== EXERCISE AIM ==
Give back an exact copy of the lines in the records below, from the line that has "s.cycles := rfl" through the line that has "s.keys := rfl", and nothing besides.
======== DATA FOR THE TASK ========
/-! ### A virtual function -/

@[simp] theorem State.setVf_core (s : State) (n : Nat) (v : Vf) : (s.setVf n v).core = s.core := rfl
@[simp] theorem State.setVf_frame (s : State) (n : Nat) (v : Vf) : (s.setVf n v).frame = s.frame := rfl
@[simp] theorem State.setVf_agenda (s : State) (n : Nat) (v : Vf) : (s.setVf n v).agenda = s.agenda := rfl
@[simp] theorem State.setVf_inflight (s : State) (n : Nat) (v : Vf) : (s.setVf n v).inflight = s.inflight := rfl
@[simp] theorem State.setVf_arrived (s : State) (n : Nat) (v : Vf) : (s.setVf n v).arrived = s.arrived := rfl
@[simp] theorem State.setVf_busWaits (s : State) (n : Nat) (v : Vf) : (s.setVf n v).busWaits = s.busWaits := rfl
@[simp] theorem State.setVf_outbox (s : State) (n : Nat) (v : Vf) : (s.setVf n v).outbox = s.outbox := rfl
@[simp] theorem State.setVf_engineTurn (s : State) (n : Nat) (v : Vf) : (s.setVf n v).engineTurn = s.engineTurn := rfl
@[simp] theorem State.setVf_rotor (s : State) (n : Nat) (v : Vf) : (s.setVf n v).rotor = s.rotor := rfl
@[simp] theorem State.setVf_steps (s : State) (n : Nat) (v : Vf) : (s.setVf n v).steps = s.steps := rfl
@[simp] theorem State.setVf_fresh (s : State) (n : Nat) (v : Vf) : (s.setVf n v).fresh = s.fresh := rfl
@[simp] theorem State.setVf_nextId (s : State) (n : Nat) (v : Vf) : (s.setVf n v).nextId = s.nextId := rfl
@[simp] theorem State.setVf_kernelCode (s : State) (n : Nat) (v : Vf) : (s.setVf n v).kernelCode = s.kernelCode := rfl
@[simp] theorem State.setVf_kernelVector (s : State) (n : Nat) (v : Vf) : (s.setVf n v).kernelVector = s.kernelVector := rfl
@[simp] theorem State.setVf_pageOwner (s : State) (n : Nat) (v : Vf) : (s.setVf n v).pageOwner = s.pageOwner := rfl
@[simp] theorem State.setVf_pos (s : State) (n : Nat) (v : Vf) : (s.setVf n v).pos = s.pos := rfl
@[simp] theorem State.setVf_ftime (s : State) (n : Nat) (v : Vf) : (s.setVf n v).ftime = s.ftime := rfl
@[simp] theorem State.setVf_ftimeErr (s : State) (n : Nat) (v : Vf) : (s.setVf n v).ftimeErr = s.ftimeErr := rfl
@[simp] theorem State.setVf_cycles (s : State) (n : Nat) (v : Vf) : (s.setVf n v).cycles = s.cycles := rfl
@[simp] theorem State.setVf_power (s : State) (n : Nat) (v : Vf) : (s.setVf n v).power = s.power := rfl
@[simp] theorem State.setVf_mem (s : State) (n : Nat) (v : Vf) : (s.setVf n v).mem = s.mem := rfl
@[simp] theorem State.setVf_tags (s : State) (n : Nat) (v : Vf) : (s.setVf n v).tags = s.tags := rfl
@[simp] theorem State.setVf_keys (s : State) (n : Nat) (v : Vf) : (s.setVf n v).keys = s.keys := rfl
@[simp] theorem State.setVf_bad (s : State) (n : Nat) (v : Vf) : (s.setVf n v).bad = s.bad := rfl
@[simp] theorem State.setVf_badCode (s : State) (n : Nat) (v : Vf) : (s.setVf n v).badCode = s.badCode := rfl
@[simp] theorem State.setVf_retired (s : State) (n : Nat) (v : Vf) : (s.setVf n v).retired = s.retired := rfl
@[simp] theorem State.setVf_scrubAt (s : State) (n : Nat) (v : Vf) : (s.setVf n v).scrubAt = s.scrubAt := rfl
@[simp] theorem State.setVf_corrected (s : State) (n : Nat) (v : Vf) : (s.setVf n v).corrected = s.corrected := rfl
@[simp] theorem State.setVf_oscillators (s : State) (n : Nat) (v : Vf) : (s.setVf n v).oscillators = s.oscillators := rfl
@[simp] theorem State.setVf_cores (s : State) (n : Nat) (v : Vf) : (s.setVf n v).cores = s.cores := rfl
@[simp] theorem State.setVf_clusters (s : State) (n : Nat) (v : Vf) : (s.setVf n v).clusters = s.clusters := rfl
@[simp] theorem State.setVf_dies (s : State) (n : Nat) (v : Vf) : (s.setVf n v).dies = s.dies := rfl
@[simp] theorem State.setVf_contexts (s : State) (n : Nat) (v : Vf) : (s.setVf n v).contexts = s.contexts := rfl
@[simp] theorem State.setVf_vfs (s : State) (n : Nat) (v : Vf) : (s.setVf n v).vfs = put s.vfs n v := rfl
@[simp] theorem State.setVf_hbars (s : State) (n : Nat) (v : Vf) : (s.setVf n v).hbars = s.hbars := rfl
@[simp] theorem State.setVf_groups (s : State) (n : Nat) (v : Vf) : (s.setVf n v).groups = s.groups := rfl
@[simp] theorem State.setVf_claims (s : State) (n : Nat) (v : Vf) : (s.setVf n v).claims = s.claims := rfl
@[simp] theorem State.setVf_early (s : State) (n : Nat) (v : Vf) : (s.setVf n v).early = s.early := rfl
@[simp] theorem State.setVf_refused (s : State) (n : Nat) (v : Vf) : (s.setVf n v).refused = s.refused := rfl
@[simp] theorem State.setVf_halyardLost (s : State) (n : Nat) (v : Vf) : (s.setVf n v).halyardLost = s.halyardLost := rfl
@[simp] theorem State.setVf_declared (s : State) (n : Nat) (v : Vf) : (s.setVf n v).declared = s.declared := rfl
@[simp] theorem State.setVf_unreachable (s : State) (n : Nat) (v : Vf) : (s.setVf n v).unreachable = s.unreachable := rfl
@[simp] theorem State.setVf_barWaits (s : State) (n : Nat) (v : Vf) : (s.setVf n v).barWaits = s.barWaits := rfl
@[simp] theorem State.setVf_discarded (s : State) (n : Nat) (v : Vf) : (s.setVf n v).discarded = s.discarded := rfl
@[simp] theorem State.setVf_eventMsgs (s : State) (n : Nat) (v : Vf) : (s.setVf n v).eventMsgs = s.eventMsgs := rfl
@[simp] theorem State.setVf_agroups (s : State) (n : Nat) (v : Vf) : (s.setVf n v).agroups = s.agroups := rfl
@[simp] theorem State.setVf_colls (s : State) (n : Nat) (v : Vf) : (s.setVf n v).colls = s.colls := rfl
@[simp] theorem State.setVf_links (s : State) (n : Nat) (v : Vf) : (s.setVf n v).links = s.links := rfl
@[simp] theorem State.setVf_txbuf (s : State) (n : Nat) (v : Vf) : (s.setVf n v).txbuf = s.txbuf := rfl
@[simp] theorem State.setVf_peers (s : State) (n : Nat) (v : Vf) : (s.setVf n v).peers = s.peers := rfl
@[simp] theorem State.setVf_pod (s : State) (n : Nat) (v : Vf) : (s.setVf n v).pod = s.pod := rfl
@[simp] theorem State.setVf_pageReqs (s : State) (n : Nat) (v : Vf) : (s.setVf n v).pageReqs = s.pageReqs := rfl
@[simp] theorem State.setVf_routes (s : State) (n : Nat) (v : Vf) : (s.setVf n v).routes = s.routes := rfl
@[simp] theorem State.setVf_moves (s : State) (n : Nat) (v : Vf) : (s.setVf n v).moves = s.moves := rfl
@[simp] theorem State.setVf_met (s : State) (n : Nat) (v : Vf) : (s.setVf n v).met = s.met := rfl
@[simp] theorem State.setVf_tainted (s : State) (n : Nat) (v : Vf) : (s.setVf n v).tainted = s.tainted := rfl
@[simp] theorem State.setVf_framed (s : State) (n : Nat) (v : Vf) : (s.setVf n v).framed = s.framed := rfl
@[simp] theorem State.setVf_pageDone (s : State) (n : Nat) (v : Vf) : (s.setVf n v).pageDone = s.pageDone := rfl
@[simp] theorem State.setVf_pageLate (s : State) (n : Nat) (v : Vf) : (s.setVf n v).pageLate = s.pageLate := rfl
@[simp] theorem State.setVf_mbcmd (s : State) (n : Nat) (v : Vf) : (s.setVf n v).mbcmd = s.mbcmd := rfl
@[simp] theorem State.setVf_command (s : State) (n : Nat) (v : Vf) : (s.setVf n v).command = s.command := rfl
@[simp] theorem State.setVf_busy (s : State) (n : Nat) (v : Vf) : (s.setVf n v).busy = s.busy := rfl
@[simp] theorem State.setVf_usedImages (s : State) (n : Nat) (v : Vf) : (s.setVf n v).usedImages = s.usedImages := rfl
@[simp] theorem State.setVf_linkIde (s : State) (n : Nat) (v : Vf) : (s.setVf n v).linkIde = s.linkIde := rfl
@[simp] theorem State.setVf_secured (s : State) (n : Nat) (v : Vf) : (s.setVf n v).secured = s.secured := rfl
@[simp] theorem State.setVf_bootKeys (s : State) (n : Nat) (v : Vf) : (s.setVf n v).bootKeys = s.bootKeys := rfl
@[simp] theorem State.setVf_response (s : State) (n : Nat) (v : Vf) : (s.setVf n v).response = s.response := rfl
@[simp] theorem State.setVf_slotA (s : State) (n : Nat) (v : Vf) : (s.setVf n v).slotA = s.slotA := rfl
@[simp] theorem State.setVf_slotB (s : State) (n : Nat) (v : Vf) : (s.setVf n v).slotB = s.slotB := rfl
@[simp] theorem State.setVf_slotSelect (s : State) (n : Nat) (v : Vf) : (s.setVf n v).slotSelect = s.slotSelect := rfl
@[simp] theorem State.setVf_booted (s : State) (n : Nat) (v : Vf) : (s.setVf n v).booted = s.booted := rfl
@[simp] theorem State.setVf_secCounter (s : State) (n : Nat) (v : Vf) : (s.setVf n v).secCounter = s.secCounter := rfl
@[simp] theorem State.setVf_spareRoot (s : State) (n : Nat) (v : Vf) : (s.setVf n v).spareRoot = s.spareRoot := rfl
@[simp] theorem State.setVf_retiredGens (s : State) (n : Nat) (v : Vf) : (s.setVf n v).retiredGens = s.retiredGens := rfl
@[simp] theorem State.setVf_retireAsked (s : State) (n : Nat) (v : Vf) : (s.setVf n v).retireAsked = s.retireAsked := rfl
@[simp] theorem State.setVf_retire (s : State) (n : Nat) (v : Vf) : (s.setVf n v).retire = s.retire := rfl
========
== SOLVED EXERCISE ==
@[simp] theorem State.setVf_cycles (s : State) (n : Nat) (v : Vf) : (s.setVf n v).cycles = s.cycles := rfl
@[simp] theorem State.setVf_power (s : State) (n : Nat) (v : Vf) : (s.setVf n v).power = s.power := rfl
@[simp] theorem State.setVf_mem (s : State) (n : Nat) (v : Vf) : (s.setVf n v).mem = s.mem := rfl
@[simp] theorem State.setVf_tags (s : State) (n : Nat) (v : Vf) : (s.setVf n v).tags = s.tags := rfl
@[simp] theorem State.setVf_keys (s : State) (n : Nat) (v : Vf) : (s.setVf n v).keys = s.keys := rfl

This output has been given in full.